### YOUR OBJECTIVE:
Below is a block of entries; repeat exactly the lines starting at the line that contains "let shard := e.sheafElems" and ending at the line that contains "stead space. -/", both included.

### RECORDED DATA:
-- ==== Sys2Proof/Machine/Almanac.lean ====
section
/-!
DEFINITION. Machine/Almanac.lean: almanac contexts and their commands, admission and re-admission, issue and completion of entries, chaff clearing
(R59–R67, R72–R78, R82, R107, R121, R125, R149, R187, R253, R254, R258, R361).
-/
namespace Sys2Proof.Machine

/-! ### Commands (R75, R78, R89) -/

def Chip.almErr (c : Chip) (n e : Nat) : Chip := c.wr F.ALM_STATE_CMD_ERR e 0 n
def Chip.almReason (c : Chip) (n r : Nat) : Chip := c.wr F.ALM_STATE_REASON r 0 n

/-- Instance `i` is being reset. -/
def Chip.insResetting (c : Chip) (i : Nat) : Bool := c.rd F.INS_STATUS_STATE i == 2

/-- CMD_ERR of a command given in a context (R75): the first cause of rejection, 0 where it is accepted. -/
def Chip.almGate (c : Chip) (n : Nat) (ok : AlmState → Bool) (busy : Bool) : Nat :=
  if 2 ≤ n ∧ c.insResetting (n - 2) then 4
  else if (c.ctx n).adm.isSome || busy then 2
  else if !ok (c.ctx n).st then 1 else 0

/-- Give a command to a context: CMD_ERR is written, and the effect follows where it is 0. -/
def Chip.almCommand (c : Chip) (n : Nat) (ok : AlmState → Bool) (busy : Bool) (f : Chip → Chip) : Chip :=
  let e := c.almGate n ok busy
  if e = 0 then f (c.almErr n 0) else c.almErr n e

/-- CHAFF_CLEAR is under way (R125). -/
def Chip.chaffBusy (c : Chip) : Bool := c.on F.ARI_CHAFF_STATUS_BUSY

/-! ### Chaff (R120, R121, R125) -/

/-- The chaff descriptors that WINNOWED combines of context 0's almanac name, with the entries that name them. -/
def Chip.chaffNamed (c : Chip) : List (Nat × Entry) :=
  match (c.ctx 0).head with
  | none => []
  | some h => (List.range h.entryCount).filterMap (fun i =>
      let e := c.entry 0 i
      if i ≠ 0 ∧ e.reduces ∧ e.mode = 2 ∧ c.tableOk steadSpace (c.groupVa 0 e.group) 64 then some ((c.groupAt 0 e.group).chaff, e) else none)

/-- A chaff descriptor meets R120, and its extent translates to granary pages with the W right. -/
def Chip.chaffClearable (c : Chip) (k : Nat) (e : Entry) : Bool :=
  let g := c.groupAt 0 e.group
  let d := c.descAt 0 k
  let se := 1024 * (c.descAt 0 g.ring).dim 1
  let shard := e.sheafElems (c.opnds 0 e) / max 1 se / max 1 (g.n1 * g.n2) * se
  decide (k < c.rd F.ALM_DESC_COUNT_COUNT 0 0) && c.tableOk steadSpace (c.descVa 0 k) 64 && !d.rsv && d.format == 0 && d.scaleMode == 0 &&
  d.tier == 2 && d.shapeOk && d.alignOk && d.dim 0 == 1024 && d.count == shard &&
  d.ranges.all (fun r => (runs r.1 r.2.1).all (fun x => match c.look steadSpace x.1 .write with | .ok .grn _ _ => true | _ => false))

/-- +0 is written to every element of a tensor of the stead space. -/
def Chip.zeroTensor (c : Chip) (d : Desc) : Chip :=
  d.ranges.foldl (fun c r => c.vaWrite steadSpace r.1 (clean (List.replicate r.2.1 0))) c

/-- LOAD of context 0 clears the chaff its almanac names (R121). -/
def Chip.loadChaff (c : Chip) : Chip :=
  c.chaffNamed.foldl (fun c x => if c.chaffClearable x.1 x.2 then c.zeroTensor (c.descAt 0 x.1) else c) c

### RESPONSE TO THIS EXERCISE:
  let shard := e.sheafElems (c.opnds 0 e) / max 1 se / max 1 (g.n1 * g.n2) * se
  decide (k < c.rd F.ALM_DESC_COUNT_COUNT 0 0) && c.tableOk steadSpace (c.descVa 0 k) 64 && !d.rsv && d.format == 0 && d.scaleMode == 0 &&
  d.tier == 2 && d.shapeOk && d.alignOk && d.dim 0 == 1024 && d.count == shard &&
  d.ranges.all (fun r => (runs r.1 r.2.1).all (fun x => match c.look steadSpace x.1 .write with | .ok .grn _ _ => true | _ => false))

/-- +0 is written to every element of a tensor of the stead space. -/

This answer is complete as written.